Records contained in a dataset:
theorem keeps_flowFreed {s : State} {a0 : State} {a1} (h : Keeps s a0) : Keeps s (State.flowFreed a0 a1) := by
  unfold State.flowFreed
  extract_lets +onlyGivenNames -merge -underBinder y1
  clear_value y1
  extract_lets +onlyGivenNames -merge -underBinder y2
  clear_value y2
  extract_lets +onlyGivenNames -merge -underBinder y3
  have h3 : Keeps s y3 := (Keeps.upd h)
  clear_value y3
  exact (Keeps.foldl h3 fun _ _ h4 => (keeps_flowGive h4))

theorem keeps_modOp {s : State} {a0 : State} {a1} {a2} {a3} {a4} (h : Keeps s a0) : Keeps s (State.modOp a0 a1 a2 a3 a4) := by
  unfold State.modOp
  exact (Keeps.upd h)

theorem keeps_logAnswered {s : State} {a0 : State} {a1} {a2} (h : Keeps s a0) : Keeps s (State.logAnswered a0 a1 a2) := by
  unfold State.logAnswered
  split
  · exact (Keeps.ite (keeps_commitCheck (keeps_setRun h)) h)
  · exact h

theorem keeps_failRunLaunch {s : State} {a0 : State} {a1} {a2} (h : Keeps s a0) : Keeps s (State.failRunLaunch a0 a1 a2) := by
  unfold State.failRunLaunch
  split
  · split
    · exact (Keeps.ite (keeps_failLaunch h) h)
    · exact h
  · exact h

theorem keeps_flowReport {s : State} {a0 : State} {a1} {a2} {a3} {a4} {a5} {a6} (h : Keeps s a0) : Keeps s (State.flowReport a0 a1 a2 a3 a4 a5 a6) := by
  unfold State.flowReport
  exact (keeps_report h)

theorem keeps_endGet {s : State} {a0 : State} {a1} {a2} {a3} {a4} {a5} {a6} (h : Keeps s a0) : Keeps s (State.endGet a0 a1 a2 a3 a4 a5 a6) := by
  unfold State.endGet
  split
  · exact h
  · extract_lets +onlyGivenNames -merge -underBinder y1
    clear_value y1
    extract_lets +onlyGivenNames -merge -underBinder y2
    have h2 : Keeps s y2 := (Keeps.upd h)
    clear_value y2
    refine Keeps.ite ?_ ?_
    · exact h2
    · extract_lets +onlyGivenNames -merge -underBinder y3
      have h3 : Keeps s y3 := (Keeps.foldl h2 fun _ _ h4 => (keeps_poisonSector h4))
      clear_value y3
      exact (keeps_modOp h3)

theorem keeps_requestLost {s : State} {a0 : State} {a1} (h : Keeps s a0) : Keeps s (State.requestLost a0 a1) := by
  unfold State.requestLost
  split
  · exact (keeps_badSector h)
  · exact (keeps_deliverLane h)
  · exact (keeps_releaseFailed h)
  · exact (keeps_evictLost h)
  · split
    · exact (keeps_partFatalize h)
    · exact h
  · exact (keeps_modOp h)
  · exact (keeps_modOp h)
  · exact (keeps_endGet h)
  · exact h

_Exercise goal:_ Print the data above exactly as it reads.

_Solution for this task:_
theorem keeps_flowFreed {s : State} {a0 : State} {a1} (h : Keeps s a0) : Keeps s (State.flowFreed a0 a1) := by
  unfold State.flowFreed
  extract_lets +onlyGivenNames -merge -underBinder y1
  clear_value y1
  extract_lets +onlyGivenNames -merge -underBinder y2
  clear_value y2
  extract_lets +onlyGivenNames -merge -underBinder y3
  have h3 : Keeps s y3 := (Keeps.upd h)
  clear_value y3
  exact (Keeps.foldl h3 fun _ _ h4 => (keeps_flowGive h4))

theorem keeps_modOp {s : State} {a0 : State} {a1} {a2} {a3} {a4} (h : Keeps s a0) : Keeps s (State.modOp a0 a1 a2 a3 a4) := by
  unfold State.modOp
  exact (Keeps.upd h)

theorem keeps_logAnswered {s : State} {a0 : State} {a1} {a2} (h : Keeps s a0) : Keeps s (State.logAnswered a0 a1 a2) := by
  unfold State.logAnswered
  split
  · exact (Keeps.ite (keeps_commitCheck (keeps_setRun h)) h)
  · exact h

theorem keeps_failRunLaunch {s : State} {a0 : State} {a1} {a2} (h : Keeps s a0) : Keeps s (State.failRunLaunch a0 a1 a2) := by
  unfold State.failRunLaunch
  split
  · split
    · exact (Keeps.ite (keeps_failLaunch h) h)
    · exact h
  · exact h

theorem keeps_flowReport {s : State} {a0 : State} {a1} {a2} {a3} {a4} {a5} {a6} (h : Keeps s a0) : Keeps s (State.flowReport a0 a1 a2 a3 a4 a5 a6) := by
  unfold State.flowReport
  exact (keeps_report h)

theorem keeps_endGet {s : State} {a0 : State} {a1} {a2} {a3} {a4} {a5} {a6} (h : Keeps s a0) : Keeps s (State.endGet a0 a1 a2 a3 a4 a5 a6) := by
  unfold State.endGet
  split
  · exact h
  · extract_lets +onlyGivenNames -merge -underBinder y1
    clear_value y1
    extract_lets +onlyGivenNames -merge -underBinder y2
    have h2 : Keeps s y2 := (Keeps.upd h)
    clear_value y2
    refine Keeps.ite ?_ ?_
    · exact h2
    · extract_lets +onlyGivenNames -merge -underBinder y3
      have h3 : Keeps s y3 := (Keeps.foldl h2 fun _ _ h4 => (keeps_poisonSector h4))
      clear_value y3
      exact (keeps_modOp h3)

theorem keeps_requestLost {s : State} {a0 : State} {a1} (h : Keeps s a0) : Keeps s (State.requestLost a0 a1) := by
  unfold State.requestLost
  split
  · exact (keeps_badSector h)
  · exact (keeps_deliverLane h)
  · exact (keeps_releaseFailed h)
  · exact (keeps_evictLost h)
  · split
    · exact (keeps_partFatalize h)
    · exact h
  · exact (keeps_modOp h)
  · exact (keeps_modOp h)
  · exact (keeps_endGet h)
  · exact h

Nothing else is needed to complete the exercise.